Their results discovered that the ELSTM is the best prediction model, followed by the AELSTM, the next best. Two randomly chosen companies were used to verify these conclusions. The findings of the individual stocks showed approximately similar results to the index, confirming the superiority of ELSTM and AELSTM.

3.3.3.2.6.2 LSTM models applied to the New Zealand stock market

The above review confirms that the LSTM methodology has been widely used in financial time series prediction and is considered as one of the efficient forecasting models.
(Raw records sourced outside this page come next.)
-- ==== Sys2Proof/Config.lean ====
section
/-! DEFINITION. What one implementation fixes and the reference does not give: the response of the knock band
filter, which spec/00_scope.md puts outside ("the coefficients of the knock band filters"). Both functions are
opaque: nothing can be proved of their values, so a claim that holds holds for every filter. Beside them stand the
fixed capacities that the chapters name. -/

namespace Sys2Proof

/-- The band filter's next running state, from its centre code, its running state and a raw sample (R86, R88).
FREE: the reference gives no coefficients (assumption log 5). The running state is an uninterpreted number. -/
opaque Config.filterNext (centre running : Nat) (raw : Half) : Nat

/-- The band filter's output y for a raw sample (R86, R88). FREE, as `Config.filterNext` (assumption log 5). -/
opaque Config.filterOut (centre running : Nat) (raw : Half) : Half

/-- A record queue holds at most 128 records (R146). -/
abbrev Config.queueCapacity : Nat := 128

/-- The capture memory has 4,096 words of 16 bits (R156). -/
abbrev Config.captureWords : Nat := 4096

/-- The largest payload of a frame, 250 bytes (R185). -/
abbrev Config.maxPayload : Nat := 250

/-- One engine cycle is 11,520 angle units (spec/00_scope.md, Units and ranges). -/
abbrev Config.cycleUnits : Nat := 11520

/-- One revolution is 5,760 angle units (spec/00_scope.md, Units and ranges). -/
abbrev Config.revUnits : Nat := 5760

/-- The timebase counts 2,000 ticks per millisecond (R1). -/
abbrev Config.ticksPerMs : Nat := 2000

/-- The start-up period of 2 ms after RSTN rises, in ticks (R190). -/
abbrev Config.startUpTicks : Nat := 4000

/-- The longest busy time of a port, 20 µs, in ticks (R186). -/
abbrev Config.maxBusyTicks : Nat := 40

/-- The converters sample every 20 ticks (R86). -/
abbrev Config.samplePeriod : Nat := 20

end Sys2Proof
end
However, researchers have not yet applied LSTM architecture to analyse the New Zealand financial markets, an empirical research gap I discovered.

Thus, my research intends to develop two prediction models using the LSTM architecture to ascertain foresting effectiveness of the LSTM architecture. Constructed LSTM algorithms will be applied to the NZX 50 Index and tested in three sample periods with varied time series characteristics. Further, the models I redesigned and implemented to forecast the NZX 50 Index are subsequently applied to the Australian stock market index to ascertain whether they are effective prediction models in different time series.